Petr Sosík is is a professor at the Department of Computer Science, School of Philosophy and Science, Silesian University, Opava. He is a head of research unit and a guarantee of several study programs. His research covers the area of bio-inspired computing (DNA computing, membrane computing, morphogenetic systems) and lately also machine learning applications. He has (co-)authored over 100 book chapters, journal and refereed conference publications. He supervises the work of several PhD students. Several times he was awarded the Best Paper Award or Research Result of the Year.


Sergey Verlan: A formal look at spiking neural P systems

Abstract: In this talk we will consider the model of spiking neural P systems (SNP) from the formal perspective. Based on the formal framework for P systems we decompose the model and its semantics in distinct bricks and then show how different existing variants of SNP can be constructed from them. This allows to compare different variants of SNP systems, to extend them and to provide bisimulations. We will also discuss the vector notation for the description of SNP systems and the relations (bisimulations) to other variants of P systems and related models (like Petri nets).

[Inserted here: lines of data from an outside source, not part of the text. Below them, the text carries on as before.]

theorem Kept.dropLinkRoutes {s0 s : State} {l : Nat} (hk0 : Kept s0 s) :
    Kept s0 (State.dropLinkRoutes s l) := by
  unfold State.dropLinkRoutes
  try dsimp only
  repeat' first
    | (with_reducible assumption)
    | (split)
    | (with_reducible refine Kept.foldl ?_ ?_)
    | decide
    | (intro u hu x hx)
    | (intro u hu)
    | (refine Kept.notMode_of_mem (by with_reducible assumption) (by decide))
    | (with_reducible apply Kept.emit)
    | (with_reducible apply Kept.setRoute)
    | decide

theorem Kept.electKeeper {s0 s : State} (hk0 : Kept s0 s) :
    Kept s0 (State.electKeeper s) := by
  unfold State.electKeeper
  try dsimp only
  repeat' first
    | (with_reducible assumption)
    | (split)
    | (with_reducible refine Kept.foldl ?_ ?_)
    | decide
    | (intro u hu x hx)
    | (intro u hu)
    | (refine Kept.notMode_of_mem (by with_reducible assumption) (by decide))
    | (with_reducible refine Kept.wr ?_ (by first | decide | with_reducible assumption | exact Kept.notMode_of_mem (by with_reducible assumption) (by decide) | exact Kept.notMode_of_mem_fst (by with_reducible assumption) (by with_unfolding_all rfl)))
    | (with_reducible refine Kept.wrMode ?_ 4 (by decide) (by first | decide | with_reducible assumption))
    | (with_reducible refine Kept.wrMode ?_ 5 (by decide) (by first | decide | with_reducible assumption))
    | (with_reducible refine Kept.wrMode ?_ 8 (by decide) (by first | decide | with_reducible assumption))
    | (with_reducible apply Kept.emit)
    | (with_reducible apply Kept.wrB)
    | (with_reducible apply Kept.fabEvent)
    | (with_reducible apply Kept.putFab)
    | (with_reducible refine Kept.mk_other ?_)
    | decide

theorem Kept.peerTide {s0 s : State} (hk0 : Kept s0 s) :
    Kept s0 (State.peerTide s) := by
  unfold State.peerTide
  try dsimp only
  repeat' first
    | (with_reducible assumption)
    | (split)
    | (with_reducible refine Kept.foldl ?_ ?_)
    | decide
    | (intro u hu x hx)
    | (intro u hu)
    | (refine Kept.notMode_of_mem (by with_reducible assumption) (by decide))
    | (with_reducible apply Kept.emit)
    | (with_reducible apply Kept.putTb)
    | (with_reducible apply Kept.tbEvent)
    | (with_reducible refine Kept.fst ?_ (by with_reducible assumption))
    | (with_reducible refine Kept.snd ?_ (by with_reducible assumption))
    | (with_reducible refine Kept.mk_other ?_)
    | decide

theorem Kept.recompute {s0 s : State} (hk0 : Kept s0 s) :
    Kept s0 (State.recompute s) := by
  unfold State.recompute
  try dsimp only
  repeat' first
    | (with_reducible assumption)
    | (split)
    | (with_reducible refine Kept.foldl ?_ ?_)
    | decide
    | (intro u hu x hx)
    | (intro u hu)
    | (refine Kept.notMode_of_mem (by with_reducible assumption) (by decide))
    | (with_reducible refine Kept.wr ?_ (by first | decide | with_reducible assumption | exact Kept.notMode_of_mem (by with_reducible assumption) (by decide) | exact Kept.notMode_of_mem_fst (by with_reducible assumption) (by with_unfolding_all rfl)))
    | (with_reducible refine Kept.wrMode ?_ 4 (by decide) (by first | decide | with_reducible assumption))
    | (with_reducible refine Kept.wrMode ?_ 5 (by decide) (by first | decide | with_reducible assumption))
    | (with_reducible refine Kept.wrMode ?_ 8 (by decide) (by first | decide | with_reducible assumption))
    | (with_reducible apply Kept.emit)
    | (with_reducible apply Kept.setRoute)
    | (with_reducible apply Kept.take)
    | (with_reducible apply Kept.incWrap)
    | (with_reducible apply Kept.fabEvent)
    | (with_reducible apply Kept.electKeeper)
    | (with_reducible apply Kept.putFab)
    | (with_reducible apply Kept.peerTide)
    | (with_reducible refine Kept.fst ?_ (by with_reducible assumption))
    | (with_reducible refine Kept.snd ?_ (by with_reducible assumption))
    | (with_reducible refine Kept.mk_other ?_)
    | decide
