theorem Kept.forgetSent {s0 s : State} {t : Nat} (hk0 : Kept s0 s) :
    Kept s0 (State.forgetSent s t) := by
  unfold State.forgetSent
  try dsimp only
  repeat' first
    | (with_reducible assumption)
    | (split)
    | (with_reducible refine Kept.foldl ?_ ?_)
    | decide
    | (intro u hu x hx)
    | (intro u hu)
    | (refine Kept.notMode_of_mem (by with_reducible assumption) (by decide))
    | (with_reducible apply Kept.emit)
    | (with_reducible apply Kept.setProt)
    | (with_reducible refine Kept.mk_other ?_)
    | decide

theorem Kept.enterDark {s0 s : State} {t : Nat} {ps : Nat} {cause : Nat} (hk0 : Kept s0 s) (hm : ps ≤ 8) :
    Kept s0 (State.enterDark s t ps cause) := by
  unfold State.enterDark
  try dsimp only
  repeat' first
    | (with_reducible assumption)
    | (split)
    | (with_reducible refine Kept.foldl ?_ ?_)
    | decide
    | (intro u hu x hx)
    | (intro u hu)
    | (refine Kept.notMode_of_mem (by with_reducible assumption) (by decide))
    | (with_reducible apply Kept.emit)
    | (with_reducible apply Kept.protSet)
    | (with_reducible apply Kept.forgetSent)
    | decide

theorem Kept.yieldNext {s0 s : State} {t : Nat} {cause : Nat} (hk0 : Kept s0 s) :
    Kept s0 (State.yieldNext s t cause) := by
  unfold State.yieldNext
  try dsimp only
  repeat' first
    | (with_reducible assumption)
    | (split)
    | (with_reducible refine Kept.foldl ?_ ?_)
    | decide
    | (intro u hu x hx)
    | (intro u hu)
    | (refine Kept.notMode_of_mem (by with_reducible assumption) (by decide))
    | (with_reducible apply Kept.emit)
    | (with_reducible apply Kept.protSet)
    | (with_reducible apply Kept.setTree)
    | (with_reducible apply Kept.setProt)
    | (with_reducible refine Kept.mk_other ?_)
    | decide

theorem Kept.freeStandbySlots {s0 s : State} {t : Nat} (hk0 : Kept s0 s) :
    Kept s0 (State.freeStandbySlots s t) := by
  unfold State.freeStandbySlots
  try dsimp only
  repeat' first
    | (with_reducible assumption)
    | (split)
    | (with_reducible refine Kept.foldl ?_ ?_)
    | decide
    | (intro u hu x hx)
    | (intro u hu)
    | (refine Kept.notMode_of_mem (by with_reducible assumption) (by decide))
    | (with_reducible apply Kept.emit)
    | (with_reducible apply Kept.eraseSlot)
    | (with_reducible apply Kept.unbindSlot)
    | (with_reducible refine Kept.fst ?_ (by with_reducible assumption))
    | (with_reducible refine Kept.snd ?_ (by with_reducible assumption))
    | (with_reducible refine Kept.mk_other ?_)
    | decide

theorem Kept.endPairWork {s0 s : State} {t : Nat} (hk0 : Kept s0 s) :
    Kept s0 (State.endPairWork s t) := by
  unfold State.endPairWork
  try dsimp only
  repeat' first
    | (with_reducible assumption)
    | (split)
    | (with_reducible refine Kept.foldl ?_ ?_)
    | decide
    | (intro u hu x hx)
    | (intro u hu)
    | (refine Kept.notMode_of_mem (by with_reducible assumption) (by decide))
    | (with_reducible apply Kept.emit)
    | (with_reducible apply Kept.switchAnswer)
    | (with_reducible apply Kept.answerFailed)
    | (with_reducible apply Kept.setProt)
    | (with_reducible refine Kept.mk_other ?_)
    | decide
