-- ==== Sys2Proof/Laws/KeptSluOps.lean ====
section
/-! SUPPORT. What the operations of SluOps keep (Laws/Kept.lean). -/

namespace Sys2Proof.Machine

set_option Elab.async false
set_option linter.all false

theorem Kept.setCommit {s0 s : State} {t : Nat} (hk0 : Kept s0 s) :
    Kept s0 (State.setCommit s t) := by
  unfold State.setCommit
  try dsimp only
  repeat' first
    | (with_reducible assumption)
    | (split)
    | (with_reducible refine Kept.foldl ?_ ?_)
    | decide
    | (intro u hu x hx)
    | (intro u hu)
    | (refine Kept.notMode_of_mem (by with_reducible assumption) (by decide))
    | (with_reducible refine Kept.wr ?_ (by first | decide | with_reducible assumption | exact Kept.notMode_of_mem (by with_reducible assumption) (by decide) | exact Kept.notMode_of_mem_fst (by with_reducible assumption) (by with_unfolding_all rfl)))
    | (with_reducible refine Kept.wrMode ?_ 4 (by decide) (by first | decide | with_reducible assumption))
    | (with_reducible refine Kept.wrMode ?_ 5 (by decide) (by first | decide | with_reducible assumption))
    | (with_reducible refine Kept.wrMode ?_ 8 (by decide) (by first | decide | with_reducible assumption))
    | (with_reducible apply Kept.emit)
    | decide

theorem Kept.postSlu {s0 s : State} {t : Nat} {f : SluTree → SluTree} (hk0 : Kept s0 s) :
    Kept s0 (State.postSlu s t f) := by
  unfold State.postSlu
  try dsimp only
  repeat' first
    | (with_reducible assumption)
    | (split)
    | (with_reducible refine Kept.foldl ?_ ?_)
    | decide
    | (intro u hu x hx)
    | (intro u hu)
    | (refine Kept.notMode_of_mem (by with_reducible assumption) (by decide))
    | (with_reducible apply Kept.emit)
    | (with_reducible apply Kept.setSluTree)
    | decide

theorem Kept.postReport {s0 s : State} {t : Nat} {a : Nat} {bytes : Nat} {mapF : Int} (hk0 : Kept s0 s) :
    Kept s0 (State.postReport s t a bytes mapF) := by
  unfold State.postReport
  try dsimp only
  repeat' first
    | (with_reducible assumption)
    | (split)
    | (with_reducible refine Kept.foldl ?_ ?_)
    | decide
    | (intro u hu x hx)
    | (intro u hu)
    | (refine Kept.notMode_of_mem (by with_reducible assumption) (by decide))
    | (with_reducible apply Kept.emit)
    | (with_reducible apply Kept.postSlu)
    | (with_reducible refine Kept.mk_other ?_)
    | decide

theorem Kept.forgetAlloc {s0 s : State} {t : Nat} {a : Nat} (hk0 : Kept s0 s) :
    Kept s0 (State.forgetAlloc s t a) := by
  unfold State.forgetAlloc
  try dsimp only
  repeat' first
    | (with_reducible assumption)
    | (split)
    | (with_reducible refine Kept.foldl ?_ ?_)
    | decide
    | (intro u hu x hx)
    | (intro u hu)
    | (refine Kept.notMode_of_mem (by with_reducible assumption) (by decide))
    | (with_reducible apply Kept.emit)
    | (with_reducible apply Kept.setSluTree)
    | (with_reducible apply Kept.putSluUnits)
    | (with_reducible refine Kept.mk_other ?_)
    | decide

theorem Kept.forecastsLost {s0 s : State} {n : Nat} (hk0 : Kept s0 s) :
    Kept s0 (State.forecastsLost s n) := by
  unfold State.forecastsLost
  try dsimp only
  repeat' first
    | (with_reducible assumption)
    | (split)
    | (with_reducible refine Kept.foldl ?_ ?_)
    | decide
    | (intro u hu x hx)
    | (intro u hu)
    | (refine Kept.notMode_of_mem (by with_reducible assumption) (by decide))
    | (with_reducible apply Kept.emit)
    | (with_reducible apply Kept.incSat)
    | (with_reducible apply Kept.sluEvent)
    | decide

theorem Kept.dropAlloc {s0 s : State} {t : Nat} {a : Nat} (hk0 : Kept s0 s) :
    Kept s0 (State.dropAlloc s t a) := by
  unfold State.dropAlloc
  try dsimp only
  repeat' first
    | (with_reducible assumption)
    | (split)
    | (with_reducible refine Kept.foldl ?_ ?_)
    | decide
    | (intro u hu x hx)
    | (intro u hu)
    | (refine Kept.notMode_of_mem (by with_reducible assumption) (by decide))
    | (with_reducible apply Kept.emit)
    | (with_reducible apply Kept.forecastsLost)
    | (with_reducible apply Kept.forgetAlloc)
    | (with_reducible apply Kept.countForecasts)
    | decide

theorem Kept.quietClose {s0 s : State} {t : Nat} (hk0 : Kept s0 s) :
    Kept s0 (State.quietClose s t) := by
  unfold State.quietClose
  try dsimp only
  repeat' first
    | (with_reducible assumption)
    | (split)
    | (with_reducible refine Kept.foldl ?_ ?_)
    | decide
    | (intro u hu x hx)
    | (intro u hu)
    | (refine Kept.notMode_of_mem (by with_reducible assumption) (by decide))
    | (with_reducible apply Kept.emit)
    | (with_reducible apply Kept.setShared)
    | (with_reducible apply Kept.setTerm)
    | (with_reducible apply Kept.askRanging)
    | (with_reducible refine Kept.fst ?_ (by with_reducible assumption))
    | (with_reducible refine Kept.snd ?_ (by with_reducible assumption))
    | (with_reducible refine Kept.mk_other ?_)
    | decide

theorem Kept.quietStep {s0 s : State} {t : Nat} {fr : Int} (hk0 : Kept s0 s) :
    Kept s0 (State.quietStep s t fr) := by
  unfold State.quietStep
  try dsimp only
  repeat' first
    | (with_reducible assumption)
    | (split)
    | (with_reducible refine Kept.foldl ?_ ?_)
    | decide
    | (intro u hu x hx)
    | (intro u hu)
    | (refine Kept.notMode_of_mem (by with_reducible assumption) (by decide))
    | (with_reducible apply Kept.emit)
    | (with_reducible apply Kept.quietClose)
    | (with_reducible apply Kept.setShared)
    | (with_reducible apply Kept.fillRanging)
    | (with_reducible apply Kept.setTreeU)
    | (with_reducible refine Kept.fst ?_ (by with_reducible assumption))
    | (with_reducible refine Kept.snd ?_ (by with_reducible assumption))
    | (with_reducible refine Kept.mk_other ?_)
    | decide

theorem Kept.setUnit {s0 s : State} {u : Nat} {st : Nat} (hk0 : Kept s0 s) (hm : st ≤ 4) :
    Kept s0 (State.setUnit s u st) := by
  unfold State.setUnit
  try dsimp only
  repeat' first
    | (with_reducible assumption)
    | (split)
    | (with_reducible refine Kept.foldl ?_ ?_)
    | decide
    | (intro u hu x hx)
    | (intro u hu)
    | (refine Kept.notMode_of_mem (by with_reducible assumption) (by decide))
    | (with_reducible refine Kept.wr ?_ (by first | decide | with_reducible assumption | exact Kept.notMode_of_mem (by with_reducible assumption) (by decide) | exact Kept.notMode_of_mem_fst (by with_reducible assumption) (by with_unfolding_all rfl)))
    | (with_reducible refine Kept.wrMode ?_ 4 (by decide) (by first | decide | with_reducible assumption))
    | (with_reducible refine Kept.wrMode ?_ 5 (by decide) (by first | decide | with_reducible assumption))
    | (with_reducible refine Kept.wrMode ?_ 8 (by decide) (by first | decide | with_reducible assumption))
    | (with_reducible apply Kept.emit)
    | (with_reducible apply Kept.wrB)
    | decide

theorem Kept.enterResync {s0 s : State} {u : Nat} {passed : Bool} (hk0 : Kept s0 s) :
    Kept s0 (State.enterResync s u passed) := by
  unfold State.enterResync
  try dsimp only
  repeat' first
    | (with_reducible assumption)
    | (split)
    | (with_reducible refine Kept.foldl ?_ ?_)
    | decide
    | (intro u hu x hx)
    | (intro u hu)
    | (refine Kept.notMode_of_mem (by with_reducible assumption) (by decide))
    | (with_reducible apply Kept.emit)
    | (with_reducible apply Kept.setSluTree)
    | (with_reducible apply Kept.setSluUnit)
    | (with_reducible apply Kept.setUnit)
    | (with_reducible refine Kept.mk_other ?_)
    | decide

theorem Kept.switchOver {s0 s : State} {unit : Nat} (hk0 : Kept s0 s) :
    Kept s0 (State.switchOver s unit) := by
  unfold State.switchOver
  try dsimp only
  repeat' first
    | (with_reducible assumption)
    | (split)
    | (with_reducible refine Kept.foldl ?_ ?_)
    | decide
    | (intro u hu x hx)
    | (intro u hu)
    | (refine Kept.notMode_of_mem (by with_reducible assumption) (by decide))
    | (with_reducible apply Kept.emit)
    | (with_reducible apply Kept.putSlu)
    | (with_reducible apply Kept.sluEvent)
    | (with_reducible apply Kept.setUnit)
    | (with_reducible refine Kept.mk_other ?_)
    | decide

theorem Kept.unitFail {s0 s : State} {u : Nat} {cause : Nat} (hk0 : Kept s0 s) :
    Kept s0 (State.unitFail s u cause) := by
  unfold State.unitFail
  try dsimp only
  repeat' first
    | (with_reducible assumption)
    | (split)
    | (with_reducible refine Kept.foldl ?_ ?_)
    | decide
    | (intro u hu x hx)
    | (intro u hu)
    | (refine Kept.notMode_of_mem (by with_reducible assumption) (by decide))
    | (with_reducible refine Kept.wr ?_ (by first | decide | with_reducible assumption | exact Kept.notMode_of_mem (by with_reducible assumption) (by decide) | exact Kept.notMode_of_mem_fst (by with_reducible assumption) (by with_unfolding_all rfl)))
    | (with_reducible refine Kept.wrMode ?_ 4 (by decide) (by first | decide | with_reducible assumption))
    | (with_reducible refine Kept.wrMode ?_ 5 (by decide) (by first | decide | with_reducible assumption))
    | (with_reducible refine Kept.wrMode ?_ 8 (by decide) (by first | decide | with_reducible assumption))
    | (with_reducible apply Kept.emit)
    | (with_reducible apply Kept.setUnit)
    | (with_reducible apply Kept.sluEvent)
    | (with_reducible apply Kept.setSluUnit)
    | (with_reducible apply Kept.switchOver)
    | (with_reducible refine Kept.mk_other ?_)
    | decide

theorem Kept.sluDomainLeft {s0 s : State} {u : Nat} (hk0 : Kept s0 s) :
    Kept s0 (State.sluDomainLeft s u) := by
  unfold State.sluDomainLeft
  try dsimp only
  repeat' first
    | (with_reducible assumption)
    | (split)
    | (with_reducible refine Kept.foldl ?_ ?_)
    | decide
    | (intro u hu x hx)
    | (intro u hu)
    | (refine Kept.notMode_of_mem (by with_reducible assumption) (by decide))
    | (with_reducible refine Kept.wr ?_ (by first | decide | with_reducible assumption | exact Kept.notMode_of_mem (by with_reducible assumption) (by decide) | exact Kept.notMode_of_mem_fst (by with_reducible assumption) (by with_unfolding_all rfl)))
    | (with_reducible refine Kept.wrMode ?_ 4 (by decide) (by first | decide | with_reducible assumption))
    | (with_reducible refine Kept.wrMode ?_ 5 (by decide) (by first | decide | with_reducible assumption))
    | (with_reducible refine Kept.wrMode ?_ 8 (by decide) (by first | decide | with_reducible assumption))
    | (with_reducible apply Kept.emit)
    | (with_reducible apply Kept.unitFail)
    | (with_reducible apply Kept.setSluUnit)
    | (with_reducible refine Kept.mk_other ?_)
    | decide

end Sys2Proof.Machine
end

Sergey Verlan is a full professor at the Department of Computer Science, School of Science and Technology, University of Paris, France. He received his PhD in Computer Science at the University of Metz, France (2004). He obtained a habilitation in Computer Science (2010). Currently he is an associated professor (maître de conferences) at the University of Paris Est Créteil (France). His research interests belong to the area of theoretical computer science and natural computing. He has expertise in the area of formal language theory, DNA computing, membrane computing, modeling of biological systems and hardware design. He is particularly interested in the universality problem and provided several universal constructions which are the smallest known for the corresponding classes. He also introduced the formal framework for P systems that allows to explain, compare and extend different variants of P systems.He has more than 100 articles published in scientific journals and international conference proceedings. He edited 6 special journal issues and contributed to 12 book chapters.